DATASET EXCERPTS:
══════════════════════════════
/-- A fenced tile's sections are lost to the dumps requested before its reset (R342, R343). -/
def dumpLose (s : State) (u : Nat) : State :=
  let add (r : DumpReq) : DumpReq := { r with lost := insNat u r.lost }
  { s with flt := { s.flt with dump := s.flt.dump.map (fun d => { d with req := add d.req })
                               dumpReq := s.flt.dumpReq.map add, dumpWait := s.flt.dumpWait.map add } }

/-- Commands of the instance mailboxes and of WTT_CMD that run in the tile end with PREEMPTED (R221, R285). How much of a RESTAMP had
been done is free: log entry 7. -/
def preemptTile (s : State) (u : Nat) : State :=
  let s := [0, 1, 2, 3].foldl (fun s m =>
    if gf s u (insMb m) 30 1 = 1 then insMbFinish (insRefuse s u m whyPreempted) u m else s) s
  let mine (k : Nat) : Bool := ofTile u 512 k
  let s := { s with ins := { s.ins with
    freezes := Tbl.keep (fun k => !mine k) s.ins.freezes
    busy := Tbl.keep (fun k => !mine k) s.ins.busy
    resets := s.ins.resets.map (fun e => if mine e.1 then (e.1, e.2.map (fun x => { x with mb := none, removing := false })) else e)
    logs := s.ins.logs.map (fun e => if mine e.1 then (e.1, { e.2 with clearMb := none }) else e) } }
  match wttRun s u with
  | some r =>
    let n := s.fresh
    let s := tickFresh s
    let s := if r.op = 2 then stampAll s r.inst r.gen (fun k => Config.freeBit (n + k)) else s
    wttEnd (setWttRun s u none) u 2
  | none => s

/-- The instances homed in a tile that are not FREE, in ascending order. -/
def homed (s : State) (u : Nat) : List Nat :=
  (s.ins.recs.filter (fun e => e.1 / 512 == u && e.2.state != .free)).map Prod.fst

/-- Steps 1 to 5 of a tile reset (R67, R68). -/
def beginTileReset (s : State) (u t : Nat) : State :=
  let x := tileSt s u
  let s := traceReset s u t
  let s := sf s u 0x114 2 1 1
  let s := if x.fenced then dumpLose (sf s u 0x114 3 1 1) u else s
  let s := setMode s u 1 7
  let s := setTile s u { tileSt s u with fenced := false, transitStop := false, resetting := true, resetBy := t }
  let s := planForget (preemptTile (dropDeadlines s u) u) u
  let s := (tileLinks s u).foldl (fun s h => hostLinkReset s h 3 (if hls s h 29 1 = 1 then 0 else 1)) s
  let s := (List.range 8).foldl (fun s n => holdLink s u n) s
  let s := releaseWakes (clearOwn s u) (fun h => h / 4 == u)
  let s := (s.dma.tags.filter (fun e => e.1 / 4096 == u)).foldl (fun s e =>
    match e.2 with
    | some g => if g.quar then s else quarantine s u (e.1 % 4096) g true
    | none => s) s
  (homed s u).foldl (fun s i =>
    startReset (logEnd s i) i { step := 0, flr := false, byTile := true }) s

/-- GLB_TILE_RESET written with its KEY in tile `t` (R54, R56): its own tile, absent tiles, tiles OFF and tiles already in reset are passed
over, and so is every tile while boundary scan holds the package (R65). -/
def tileReset (s : State) (t : Nat) (tiles : BitVec 8) : State :=
  let s := wreg s t 0x110 (word (0x54 * 2 ^ 24 + tiles.toNat))
  (List.range s.part.tiles).foldl (fun s u =>
    if tiles.getLsbD u = false ∨ u = t ∨ mode s u = 0 ∨ (tileSt s u).resetting ∨ s.core.scanned then s
    else beginTileReset s u t) s

/-- The bits of a register that step 6 leaves (R66, R67, R336, R394, R403): modes and causes, PERST_N, epochs of local links, the tile
links, the frame buffer's accounts, image values, results of preempted commands, quarantined tags, the event controller (cleared at step
1), and the package's own units. -/
def keepMask (off : Nat) : Word :=
  let b := off / 0x1000000
  let o := off % 0x1000000
  let all : Word := 0xFFFFFFFF#32
  match b with
  | 0 => if o = 0x10C ∨ o = 0x114 ∨ o = 0x118 ∨ o = 0x11C then all else 0
  | 1 => if o < 0x400 ∧ o % 0x100 = 0 then 0x2F000000#32 else 0
  | 2 =>
    if 0xB00 ≤ o then 0
    else if 8 ≤ o / 0x100 then
      (if [0x00, 0x04, 0x0C, 0x20, 0x24, 0x40, 0x44, 0x48, 0x54, 0x58, 0x5C, 0x7C].contains (o % 0x100) then all else 0)
    else if o % 0x100 = 0 then 0x00F00000#32
    else if o % 0x100 = 0x40 then 0xFFFF0000#32 else 0
  | 3 => if o < 0x14 ∨ (0x18 ≤ o ∧ o < 0x30) ∨ (0x100 ≤ o ∧ o < 0x280 ∧ o % 0x20 = 8) then all else 0
  | 4 => if o = 0 then all else 0
  | 5 => if o = 0x208 ∨ o = 0x20C then all else 0
  | 6 => if (0x20 ≤ o ∧ o < 0x30) ∨ 0x100 ≤ o then all else 0
  | 7 => all
  | 8 => if (o < 0xE00 ∧ 0x20 ≤ o % 0x100 ∧ o % 0x100 < 0x40) ∨ 0xE00 ≤ o then all else 0
  | 9 => if o = 0x98 ∨ o = 0xA4 then all else if o = 0x84 then 0xFF#32 else 0
  | 10 => all
  | 11 => all
  | 12 => if o = 0x08 ∨ o = 0x10 ∨ o = 0x14 ∨ o = 0x1C ∨ o = 0x20 ∨ o = 0x24 then all else 0
  | 13 => all
  | _ => 0
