/-- What a command that is one access to a register changes of itself, while no posted write waits to cross ahead of it (R88); of the
other commands, all they may change. -/
def Instr.own : Instr → List Machine.Grp
  | .enterService _ => [.regs, .modes, .core, .bus, .evc, .flt, .trc, .swc, .brg, .lode, .host, .wtt, .ins, .dma,
      .age, .outbox, .fresh]
  | .enterRecovery _ => [.regs, .modes, .core, .bus, .evc, .flt, .trc, .swc, .brg, .lode, .host, .wtt, .ins, .dma,
      .age, .outbox, .fresh]
  | .enterTest _ => [.regs, .modes, .core, .bus, .evc, .flt, .trc, .swc, .brg, .lode, .host, .wtt, .ins, .dma, .age,
      .outbox, .fresh]
  | .tileReset _ _ => [.regs, .modes, .core, .bus, .evc, .flt, .trc, .swc, .brg, .lode, .host, .wtt, .ins, .dma, .age,
      .outbox, .fresh]
  | .testMemoryBist _ => [.regs, .core]
  | .testPrbs _ _ => [.regs, .core]
  | .testNearLoopback _ _ => [.regs, .core]
  | .testFarLoopback _ _ => [.regs, .core]
  | .testStop _ _ _ => [.regs, .core]
  | .verify => [.regs, .str]
  | .activate => [.regs, .str]
  | .commitFloor => [.regs, .str]
  | .enrol => [.regs, .str]
  | .eraseInactive => [.regs, .str]
  | .refreshFlash => [.regs, .str]
  | .strImgDataWrite _ _ => [.regs, .mem]
  | .rateCapWrite _ _ => [.regs, .outbox]
  | .narrowWrite _ _ => [.regs, .outbox]
  | .wakeAssert _ => [.regs, .host, .outbox]
  | .retrain _ => [.regs, .outbox]
  | .ltrWrite _ _ => [.regs, .outbox]
  | .change _ _ => [.regs, .lode]
  | .down _ _ => [.regs, .modes, .core, .mem, .evc, .flt, .trc, .swc, .brg, .lode, .host, .wtt, .ins, .dma, .outbox,
      .fresh]
  | .disable _ _ => [.regs, .modes, .core, .mem, .evc, .flt, .trc, .swc, .brg, .lode, .host, .wtt, .ins, .dma,
      .outbox, .fresh]
  | .swcCntRead _ => [.regs, .bus]
  | .swcCntWrite _ => [.regs, .bus]
  | .wttWindowRead _ => [.regs, .bus]
  | .wttWindowWrite _ => [.regs, .bus, .wtt]
  | .wttEntryRead _ _ => [.regs, .bus]
  | .wttEntryWrite _ _ => [.regs, .bus, .wtt]
  | .fill _ _ => [.regs, .bus, .wtt]
  | .fence _ _ => [.regs, .bus, .evc, .trc, .host, .wtt]
  | .restamp _ _ => [.regs, .bus, .evc, .trc, .host, .wtt]
  | .doorbellWrite _ _ _ _ _ => [.regs, .trc, .dma]
  | .inlineDoorbell _ _ _ _ => [.regs, .trc, .dma]
  | .queueEnable _ _ => [.regs, .dma]
  | .queueResume _ _ => [.regs, .dma]
  | .queueSkip _ _ => [.regs, .dma]
  | .queueReset _ _ => [.regs, .dma]
  | .cplHeadWrite _ _ _ _ => [.regs, .dma]
  | .dmaQctxRead _ => [.regs, .bus]
  | .dmaQctxWrite _ => [.regs, .bus, .dma]
  | .setShare _ => [.regs, .bus, .dma]
  | .qctxCommand _ => [.regs, .bus, .dma]
  | .dmaCntRead _ => [.regs, .bus]
  | .dmaCntWrite _ => [.regs, .bus]
  | .instanceRead _ _ => [.regs, .bus]
  | .instanceWrite _ _ => [.regs, .bus, .ins]
  | .create _ _ => [.regs, .bus, .evc, .brg, .host, .ins, .dma]
  | .remove _ _ => [.regs, .bus, .flt, .trc, .swc, .brg, .lode, .host, .wtt, .ins, .dma, .outbox, .fresh]
  | .bind _ _ => [.regs, .bus, .evc, .host, .ins, .dma]
  | .unbind _ _ => [.regs, .bus, .swc, .brg, .lode, .host, .ins]
  | .freeze _ _ => [.regs, .bus, .evc, .trc, .swc, .brg, .host, .wtt, .ins, .dma]
  | .instanceResume _ _ => [.regs, .bus, .evc, .swc, .brg, .ins]
  | .instanceResetCommand _ _ => [.regs, .bus, .flt, .trc, .swc, .brg, .lode, .host, .wtt, .ins, .dma, .outbox,
      .fresh]
  | .setWeight _ _ => [.regs, .bus, .ins]
  | .logClear _ _ => [.regs, .bus, .ins]
  | .logCmdClear _ => [.regs, .ins]
  | .logEnable _ => [.regs, .ins]
  | .release _ => [.regs, .trc, .ins]
  | .pendingWordWrite _ _ _ _ => [.regs, .evc]
  | .pendingWordRead _ _ => [.evc, .outbox]
  | .routeWrite _ _ _ => [.regs, .evc]
  | .targetDone _ _ _ _ => [.regs, .evc]
  | .faultAcknowledge _ _ _ => [.regs, .flt]
  | .dumpRelease _ => [.regs, .mem]
  | .timestampRead => [.regs, .bus, .cal, .fresh]
  | .timestampWrite => [.regs, .bus, .trc, .cal]
  | .slew => [.regs, .bus, .cal]
  | .planNow _ => [.regs, .modes, .core, .mem, .evc, .flt, .trc, .swc, .brg, .lode, .host, .wtt, .ins, .dma, .age,
      .outbox, .fresh]
  | .maintGrant _ _ _ => [.regs, .modes, .core, .mem, .evc, .flt, .trc, .swc, .brg, .lode, .host, .wtt, .ins, .dma,
      .age, .outbox, .fresh]
  | .rread _ => [.regs, .bus, .gal, .outbox]
  | .rwrite _ => [.regs, .bus, .gal, .outbox]
  | .distImg _ => [.regs, .bus, .gal, .outbox]
  | .hfErase _ => [.regs, .bus, .gal, .outbox]
  | .distHf _ => [.regs, .bus, .gal, .outbox]
  | .hfCheck _ => [.regs, .bus, .gal, .outbox]
  | .alarmRead _ => [.regs, .bus]
  | .alarmAck _ => [.regs, .bus, .trc]
  | .alarmWrite _ => [.regs, .bus]
  | .chargeControlWrite _ _ => [.regs]
  | .ltpHeldRead _ _ => [.regs, .outbox]
  | c => c.touches

/-- The register, by tile and offset, that a command reads or writes in the control space, if it is one such access. -/
def Instr.register : Instr → Option (Nat × Nat)
  | .enterService t => some (t, 0x108)
  | .enterRecovery t => some (t, 0x108)
  | .enterTest t => some (t, 0x108)
  | .tileReset t _ => some (t, 0x110)
  | .testMemoryBist t => some (t, 0x120)
  | .testPrbs t _ => some (t, 0x120)
  | .testNearLoopback t _ => some (t, 0x120)
  | .testFarLoopback t _ => some (t, 0x120)
  | .testStop t _ _ => some (t, 0x120)
  | .verify => some (0, 0xA000004)
  | .activate => some (0, 0xA000004)
  | .commitFloor => some (0, 0xA000004)
  | .enrol => some (0, 0xA000004)
  | .eraseInactive => some (0, 0xA000004)
  | .refreshFlash => some (0, 0xA000004)
  | .strImgDataWrite _ _ => some (0, 0xA000024)
  | .rateCapWrite h _ => some (h / 4, hpt (h % 4) 4)
  | .narrowWrite h _ => some (h / 4, hpt (h % 4) 4)
  | .wakeAssert h => some (h / 4, hpt (h % 4) 4)
  | .retrain h => some (h / 4, hpt (h % 4) 4)
  | .ltrWrite h _ => some (h / 4, hpt (h % 4) 0x1C)
  | .change t n => some (t, lnk n 4)
  | .down t n => some (t, lnk n 4)
  | .disable t n => some (t, lnk n 4)
  | .swcCntRead t => some (t, 0x3000400)
  | .swcCntWrite t => some (t, 0x3000400)
  | .wttWindowRead t => some (t, winMb)
  | .wttWindowWrite t => some (t, winMb)
  | .wttEntryRead t m => some (t, 0x4000200 + 0x80 * m)
  | .wttEntryWrite t m => some (t, 0x4000200 + 0x80 * m)
  | .fill t m => some (t, 0x4000200 + 0x80 * m)
  | .fence t _ => some (t, 0x4000000)
  | .restamp t _ => some (t, 0x4000000)
  | .dmaQctxRead t => some (t, qctxMb)
  | .dmaQctxWrite t => some (t, qctxMb)
  | .setShare t => some (t, qctxMb)
  | .qctxCommand t => some (t, qctxMb)
  | .dmaCntRead t => some (t, 0x5000300)
  | .dmaCntWrite t => some (t, 0x5000300)
  | .instanceRead t m => some (t, insMb m)
  | .instanceWrite t m => some (t, insMb m)
  | .create t m => some (t, insMb m)
  | .remove t m => some (t, insMb m)
  | .bind t m => some (t, insMb m)
  | .unbind t m => some (t, insMb m)
  | .freeze t m => some (t, insMb m)
  | .instanceResume t m => some (t, insMb m)
  | .instanceResetCommand t m => some (t, insMb m)
  | .setWeight t m => some (t, insMb m)
  | .logClear t m => some (t, insMb m)
  | .pendingWordWrite t w _ _ => some (t, 0x7000000 + 4 * w)
  | .pendingWordRead t w => some (t, 0x7000000 + 4 * w)
  | .routeWrite t src _ => some (t, evcSrc src)
  | .targetDone t x _ _ => some (t, tgtReg x 8)
  | .faultAcknowledge t b _ => some (t, fltB b 0)
  | .dumpRelease _ => some (0, 0x8001004)
  | .timestampRead => some (0, tsMb)
  | .timestampWrite => some (0, tsMb)
  | .slew => some (0, tsMb)
  | .planNow _ => some (0, 0x9000080)
  | .maintGrant t _ _ => some (t, 0x9000094)
  | .rread m => some (0, 0xB000100 + 0x80 * m)
  | .rwrite m => some (0, 0xB000100 + 0x80 * m)
  | .distImg m => some (0, 0xB000100 + 0x80 * m)
  | .hfErase m => some (0, 0xB000100 + 0x80 * m)
  | .distHf m => some (0, 0xB000100 + 0x80 * m)
  | .hfCheck m => some (0, 0xB000100 + 0x80 * m)
  | .alarmRead t => some (t, 0xD000000)
  | .alarmAck t => some (t, 0xD000000)
  | .alarmWrite t => some (t, 0xD000000)
  | .chargeControlWrite _ _ => some (0, 0xC000020)
  | .ltpHeldRead t n => some (t, ltp n 4)
  | _ => none

end Sys2Proof
end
══════════════════════════════
ACTIVITY:
If a line in the records above includes the string "alarmAck", copy it.

EXERCISE ANSWER:
  | .alarmAck _ => [.regs, .bus, .trc]
  | .alarmAck t => some (t, 0xD000000)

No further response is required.